Little Red School House, which is a favorite of some celebrities, plans to segregate minority students by placing them in the same homerooms in the fall, reports Daily Mail. Parents learned of the new implementation last month. It was said that Director Philip Kassen already put the rule into effect for 7th and 8th-grade students in the 2017-18 school year. He hoped to apply the practice to 6th-grade classrooms in September. According to Daily MailDavid Schwimmer, Christy Turlington Burns, and Sofia Coppola all have children who attend the $45,485 a year school.

There are about 40 kids in each grade with two homerooms for each grade level. Students spend about 30 percent of their day in homerooms.

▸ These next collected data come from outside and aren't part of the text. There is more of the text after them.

-- ==== Sys2Proof/Machine/Numbers.lean ====
section
/-!
DEFINITION. The number formats of R44-R49 and the rounding of R54-R63: every operation forms its exact real result and
rounds it once. Special functions (R67) are evaluated in fixed point with 320 fraction bits, far beyond what the
narrow formats need to round correctly, and are marked inexact wherever the exact value is irrational.
-/

namespace Sys2Proof.Machine

/-! ### Formats -/

/-- What the top exponent value encodes (R45). -/
inductive Top where
  | ieee      -- infinities and NaNs
  | nanOnly   -- numbers, and NaN with every bit set (E4M3)
  | numbers   -- numbers only
  deriving DecidableEq, Repr

/-- A floating format: exponent bits, fraction bits, top exponent (R45). -/
structure Fmt where
  eb : Nat
  fb : Nat
  top : Top
  deriving DecidableEq, Repr

def f64 : Fmt := { eb := 11, fb := 52, top := .ieee }
def f32 : Fmt := { eb := 8, fb := 23, top := .ieee }
def bf16 : Fmt := { eb := 8, fb := 7, top := .ieee }
def f16 : Fmt := { eb := 5, fb := 10, top := .ieee }
def e4m3 : Fmt := { eb := 4, fb := 3, top := .nanOnly }
def e5m2 : Fmt := { eb := 5, fb := 2, top := .ieee }
def e3m2 : Fmt := { eb := 3, fb := 2, top := .numbers }
def e2m3 : Fmt := { eb := 2, fb := 3, top := .numbers }
def e2m1 : Fmt := { eb := 2, fb := 1, top := .numbers }

/-- Bits of an element. -/
def Fmt.width (f : Fmt) : Nat := 1 + f.eb + f.fb

def Fmt.bias (f : Fmt) : Nat := 2 ^ (f.eb - 1) - 1

/-- The exponent of the last place of subnormals: 1 - b - f (R45). -/
def Fmt.qmin (f : Fmt) : Int := 1 - (f.bias : Int) - (f.fb : Int)

/-- The code of the greatest finite magnitude. -/
def Fmt.maxCode (f : Fmt) : Nat :=
  match f.top with
  | .ieee => (2 ^ f.eb - 1) * 2 ^ f.fb - 1
  | .nanOnly => 2 ^ (f.eb + f.fb) - 2
  | .numbers => 2 ^ (f.eb + f.fb) - 1

/-- The code of an infinity's magnitude. -/
def Fmt.infCode (f : Fmt) : Nat := (2 ^ f.eb - 1) * 2 ^ f.fb

/-- The canonical quiet NaN (R46); formats without one are never asked. -/
def Fmt.nanCode (f : Fmt) : Nat :=
  match f.top with
  | .ieee => f.infCode + 2 ^ (f.fb - 1)
  | .nanOnly => 2 ^ (f.eb + f.fb) - 1
  | .numbers => 0

/-- A code with its sign bit. -/
def Fmt.signed (f : Fmt) (neg : Bool) (code : Nat) : Nat := if neg then code + 2 ^ (f.eb + f.fb) else code

/-- An element type, by ET code (R44). -/
inductive ElemType where
  | float (f : Fmt)
  | int (w : Nat)
  | cb2
  | u8
  deriving DecidableEq, Repr

/-- The element type of a code (R44). -/
def elemType (et : Fin 16) : ElemType :=
  match et.val with
  | 0 => .float f64 | 1 => .float f32 | 2 => .float bf16 | 3 => .float f16
  | 4 => .float e4m3 | 5 => .float e5m2 | 6 => .float e3m2 | 7 => .float e2m3 | 8 => .float e2m1
  | 9 => .int 64 | 10 => .int 32 | 11 => .int 16 | 12 => .int 8 | 13 => .int 4 | 14 => .cb2 | _ => .u8

/-- Bits that an element takes in memory (R44). -/
def ElemType.memBits : ElemType → Nat
  | .float f => f.width
  | .int w => w
  | .cb2 => 16
  | .u8 => 8

/-- Bits that an element takes in a register: an FP6 element takes a byte (R48). -/
def ElemType.regBits (t : ElemType) : Nat := if t.memBits = 6 then 8 else t.memBits

/-- Elements of a register (R44). -/
def ElemType.count (t : ElemType) : Nat := 4096 / t.regBits

/-! ### Values -/

/-- A value: a NaN, an infinity, or (-1)^neg x m x 2^e. -/
inductive Num where
  | nan (signalling : Bool)
  | inf (neg : Bool)
  | fin (neg : Bool) (m : Nat) (e : Int)
  deriving DecidableEq, Repr

/-- The value of an element's bits (R45). -/
def Fmt.value (f : Fmt) (x : Nat) : Num :=
  let neg := (x / 2 ^ (f.eb + f.fb)) % 2 == 1
  let e := x / 2 ^ f.fb % 2 ^ f.eb
  let m := x % 2 ^ f.fb
  let number := if e = 0 then Num.fin neg m f.qmin else Num.fin neg (2 ^ f.fb + m) (f.qmin + (e : Int) - 1)
  match f.top with
  | .ieee =>
    if e = 2 ^ f.eb - 1 then (if m = 0 then .inf neg else .nan (m < 2 ^ (f.fb - 1))) else number
  | .nanOnly => if e = 2 ^ f.eb - 1 ∧ m = 2 ^ f.fb - 1 then .nan false else number
  | .numbers => number

/-- Flags raised, as FPCTL[12:8] lays them out: NX 1, UF 2, OF 4, DZ 8, NV 16 (R58). -/
abbrev Flags := Nat

def flagNX : Flags := 1
def flagUF : Flags := 2
def flagOF : Flags := 4
def flagDZ : Flags := 8
def flagNV : Flags := 16

/-- Rounding modes by code (R54): 0 RNE, 1 RTZ, 2 RUP, 3 RDN, 4 RNA, 5 SR. -/
abbrev Mode := Nat

/-- Whether the magnitude n + (rem / 2^k), with `sticky` a nonzero rest below that, rounds up to n + 1. -/
def roundsUp (mode : Mode) (neg : Bool) (n rem k : Nat) (sticky : Bool) : Bool :=
  let half := 2 ^ k
  let above := decide (half < 2 * rem) || (decide (half = 2 * rem) && sticky)
  let tie := decide (half = 2 * rem) && !sticky
  let inexact := decide (rem ≠ 0) || sticky
  match mode with
  | 1 => false
  | 2 => inexact && !neg
  | 3 => inexact && neg
  | 4 => above || tie
  | _ => above || (tie && decide (n % 2 = 1))

/-- 1 for true. -/
def bool01 (b : Bool) : Nat := if b then 1 else 0

/-- A rounding of the magnitude m x 2^e (plus a rest where sticky) to a multiple of 2^q: the multiple, and whether the
result is inexact. `u` is the draw of R56, used by SR alone. -/
def roundAt (mode : Mode) (neg : Bool) (m : Nat) (e : Int) (sticky : Bool) (q : Int) (u : Nat) : Nat × Bool :=
  if q ≤ e then (m * 2 ^ (e - q).toNat, sticky)
  else if (Nat.log2 m : Int) + e + 2 < q ∧ mode ≠ 5 then
    let inexact := decide (m ≠ 0) || sticky
    (bool01 (roundsUp mode neg 0 (bool01 inexact) 2 false), inexact)
  else
    let k := min (q - e).toNat (Nat.log2 m + 40)
    let rem := m % 2 ^ k
    let n := if k = (q - e).toNat then m / 2 ^ k else 0
    let rem := if k = (q - e).toNat then rem else bool01 (decide (m ≠ 0))
    let inexact := decide (rem ≠ 0) || sticky
    if mode = 5 then (n + bool01 (decide (u < rem * 2 ^ 32 / 2 ^ k)), inexact)
    else (n + bool01 (roundsUp mode neg n rem k sticky), inexact)

/-- What a rounded result that exceeds the greatest finite magnitude delivers (R62). -/
def Fmt.overflowCode (f : Fmt) (mode : Mode) (neg sat : Bool) : Nat :=
  match f.top with
  | .ieee =>
    if sat then f.maxCode
    else if mode = 0 ∨ mode = 4 ∨ mode = 5 ∨ (mode = 2 ∧ !neg) ∨ (mode = 3 ∧ neg) then f.infCode
    else f.maxCode
  | .nanOnly => if sat then f.maxCode else f.nanCode
  | .numbers => f.maxCode

/-- Whether a magnitude exceeds the greatest finite value (R56). -/
def Fmt.exceedsMax (f : Fmt) (m : Nat) (e : Int) (sticky : Bool) : Bool :=
  match f.value f.maxCode with
  | .fin _ mm me =>
    if me ≤ e then decide (mm < m * 2 ^ (e - me).toNat) || (decide (mm = m * 2 ^ (e - me).toNat) && sticky)
    else if (Nat.log2 m : Int) + e < (Nat.log2 mm : Int) + me then false
    else decide (mm * 2 ^ (me - e).toNat < m) || (decide (mm * 2 ^ (me - e).toNat = m) && sticky)
  | _ => false

/-- RoundToFormat of a finite magnitude m x 2^e, with a rest below it where sticky (R55, R59, R62). -/
def Fmt.roundMag (f : Fmt) (mode : Mode) (sat neg : Bool) (m : Nat) (e : Int) (sticky : Bool) (u : Nat) :
    Nat × Flags :=
  if m = 0 ∧ !sticky then (f.signed neg 0, 0)
  else
    let qu : Int := (Nat.log2 m : Int) + e - (f.fb : Int)
    let q := max qu f.qmin
    let big := decide (mode = 5) && f.exceedsMax m e sticky
    let mode := if big then 0 else mode
    let r := roundAt mode neg m e sticky q u
    let code := (q - f.qmin).toNat * 2 ^ f.fb + r.1
    if f.maxCode < code then
      let c := f.overflowCode mode neg sat
      -- the canonical NaN carries sign 0 (R46)
      let out := if f.top = .nanOnly ∧ !sat then c else f.signed neg c
      (out, if sat then flagNX else flagOF + flagNX)
    else
      let tiny :=
        if f.qmin ≤ qu then false
        else
          let t := roundAt (if mode = 5 then 0 else mode) neg m e sticky qu 0
          decide ((Nat.log2 t.1 : Int) + qu < f.qmin + (f.fb : Int))
      let fl := if r.2 then (if tiny then flagNX + flagUF else flagNX) else 0
      (f.signed neg code, fl)

/-- The result of arithmetic on a value: canonical NaN, an infinity, or the rounded number (R46, R55). -/
def Fmt.round (f : Fmt) (mode : Mode) (x : Num) (u : Nat) : Nat × Flags :=
  match x with
  | .nan s => (f.nanCode, if s then flagNV else 0)
  | .inf neg => (f.signed neg f.infCode, 0)
  | .fin neg m e => f.roundMag mode false neg m e false u

/-- A conversion into a format: special inputs and the saturate choice of R62. -/
def Fmt.convert (f : Fmt) (mode : Mode) (sat : Bool) (x : Num) (u : Nat) : Nat × Flags :=
  match x with
  | .nan s =>
    match f.top with
    | .numbers => (0, flagNV)
    | _ => (f.nanCode, if s then flagNV else 0)
  | .inf neg =>
    match f.top with
    | .ieee => (f.signed neg f.infCode, 0)
    | .nanOnly => if sat then (f.signed neg f.maxCode, flagNX) else (f.nanCode, flagNV)
    | .numbers => (f.signed neg f.maxCode, flagNX)
  | .fin neg m e => f.roundMag mode sat neg m e false u

/-! ### Exact arithmetic -/

/-- Any NaN among operands makes the result a NaN, with NV where one is signalling (R61). -/
def Num.isNan : Num → Bool
  | .nan _ => true
  | _ => false

def Num.isSnan : Num → Bool
  | .nan s => s
  | _ => false

def Num.isZero : Num → Bool
  | .fin _ m _ => decide (m = 0)
  | _ => false

def Num.isNeg : Num → Bool
  | .nan _ => false
  | .inf n => n
  | .fin n _ _ => n

/-- The value with its sign inverted; a NaN stays. -/
def Num.neg : Num → Num
  | .nan s => .nan s
  | .inf n => .inf (!n)
  | .fin n m e => .fin (!n) m e

/-- The signed integer of a finite value over 2^e. -/
def scaled (neg : Bool) (m : Nat) (e base : Int) : Int :=
  let x : Int := ((m * 2 ^ (e - base).toNat : Nat) : Int)
  if neg then -x else x

/-- The exact sum; an exact zero from operands of unlike sign takes the sign `zneg` (R61). -/
def Num.add (zneg : Bool) (x y : Num) : Num × Flags :=
  match x, y with
  | .nan a, .nan b => (.nan (a || b), if a || b then flagNV else 0)
  | .nan a, _ => (.nan a, if a then flagNV else 0)
  | _, .nan b => (.nan b, if b then flagNV else 0)
  | .inf a, .inf b => if a = b then (.inf a, 0) else (.nan false, flagNV)
  | .inf a, _ => (.inf a, 0)
  | _, .inf b => (.inf b, 0)
  | .fin a m e, .fin b n g =>
    if m = 0 ∧ n = 0 then (.fin (if a = b then a else zneg) 0 0, 0)
    else if m = 0 then (.fin b n g, 0)
    else if n = 0 then (.fin a m e, 0)
    else
      let base := min e g
      let z := scaled a m e base + scaled b n g base
      if z = 0 then (.fin zneg 0 0, 0) else (.fin (decide (z < 0)) z.natAbs base, 0)

/-- The exact product (R61). -/
def Num.mul (x y : Num) : Num × Flags :=
  match x, y with
  | .nan a, .nan b => (.nan (a || b), if a || b then flagNV else 0)
  | .nan a, _ => (.nan a, if a then flagNV else 0)
  | _, .nan b => (.nan b, if b then flagNV else 0)
  | .inf a, .inf b => (.inf (a != b), 0)
  | .inf a, .fin b n _ => if n = 0 then (.nan false, flagNV) else (.inf (a != b), 0)
  | .fin a m _, .inf b => if m = 0 then (.nan false, flagNV) else (.inf (a != b), 0)
  | .fin a m e, .fin b n g => (.fin (a != b) (m * n) (e + g), 0)

/-- The exact a x b + c. A product 0 x infinity is invalid even where c is a quiet NaN (R179). -/
def Num.fma (zneg : Bool) (x y z : Num) : Num × Flags :=
  let p := Num.mul x y
  let s := Num.add zneg p.1 z
  (s.1, p.2 ||| s.2)

/-- A result whose fraction goes on beyond what is held. -/
structure Approx where
  neg : Bool
  m : Nat
  e : Int
  sticky : Bool
  deriving DecidableEq, Repr

/-- The quotient of finite values, the divisor not zero, to 160 bits and a sticky rest. -/
def quotient (a : Bool) (m : Nat) (e : Int) (b : Bool) (n : Nat) (g : Int) : Approx :=
  let k := Nat.log2 n + 160
  { neg := a != b, m := m * 2 ^ k / n, e := e - g - (k : Int), sticky := decide (m * 2 ^ k % n ≠ 0) }

/-- The integer square root by bits: the greatest r < 2^(i+1) added to `r` with square at most n. -/
def isqrtFrom (n : Nat) : Nat → Nat → Nat
  | 0, r => if (r + 1) * (r + 1) ≤ n then r + 1 else r
  | i + 1, r =>
    let c := r + 2 ^ (i + 1)
    isqrtFrom n i (if c * c ≤ n then c else r)

def isqrt (n : Nat) : Nat := isqrtFrom n (Nat.log2 n / 2 + 1) 0

/-- The square root of a positive finite value to 160 bits. -/
def rootOf (m : Nat) (e : Int) : Approx :=
  let k : Nat := 320 + (if (e % 2) = 0 then 0 else 1)
  let n := m * 2 ^ k
  let r := isqrt n
  { neg := false, m := r, e := (e - (k : Int)) / 2, sticky := decide (r * r ≠ n) }

/-- The reciprocal square root of a positive finite value. -/
def rrootOf (m : Nat) (e : Int) : Approx :=
  let odd : Nat := if (e % 2) = 0 then 0 else 1
  let k : Nat := 2 * (Nat.log2 m + 200)
  let n := 2 ^ k / (m * 2 ^ odd)
  let r := isqrt n
  { neg := false, m := r, e := ((odd : Int) - e - (k : Int)) / 2, sticky := decide (r * r * (m * 2 ^ odd) ≠ 2 ^ k) }

/-- The rounding of an approximate result. -/
def Fmt.roundApprox (f : Fmt) (mode : Mode) (a : Approx) (u : Nat) : Nat × Flags :=
  f.roundMag mode false a.neg a.m a.e a.sticky u

/-- RoundToFormat of a quotient of values (R61, R67). -/
def Fmt.div (f : Fmt) (mode : Mode) (x y : Num) : Nat × Flags :=
  match x, y with
  | .nan a, .nan b => (f.nanCode, if a || b then flagNV else 0)
  | .nan a, _ => (f.nanCode, if a then flagNV else 0)
  | _, .nan b => (f.nanCode, if b then flagNV else 0)
  | .inf _, .inf _ => (f.nanCode, flagNV)
  | .inf a, .fin b _ _ => (f.signed (a != b) f.infCode, 0)
  | .fin a _ _, .inf b => (f.signed (a != b) 0, 0)
  | .fin a m e, .fin b n g =>
    if n = 0 then (if m = 0 then (f.nanCode, flagNV) else (f.signed (a != b) f.infCode, flagDZ))
    else if m = 0 then (f.signed (a != b) 0, 0)
    else f.roundApprox mode (quotient a m e b n g) 0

In a report by New York Post, parents expressed their unhappiness about this new policy. One father of a girl who recently graduated from the middle school said that the school was not very transparent about the plan. His daughter was in what he referred to as the "minority class." He told the Post, "It was my daughter who immediately noticed that all the kids of color were in one class. If you’re going to have that policy, you need to be upfront."

He added that the segregation went as far back as kindergarten. When he brought up his observation to other parents in 2016, they did not believe him. The Post reports that the policy was made public in early June. On June 12, Kassen emailed parents explaining that the proposed policy would be reviewed. The following week, he said the plan would be nixed, but the school would continue to keep "race as a critical, but not primary, determinant."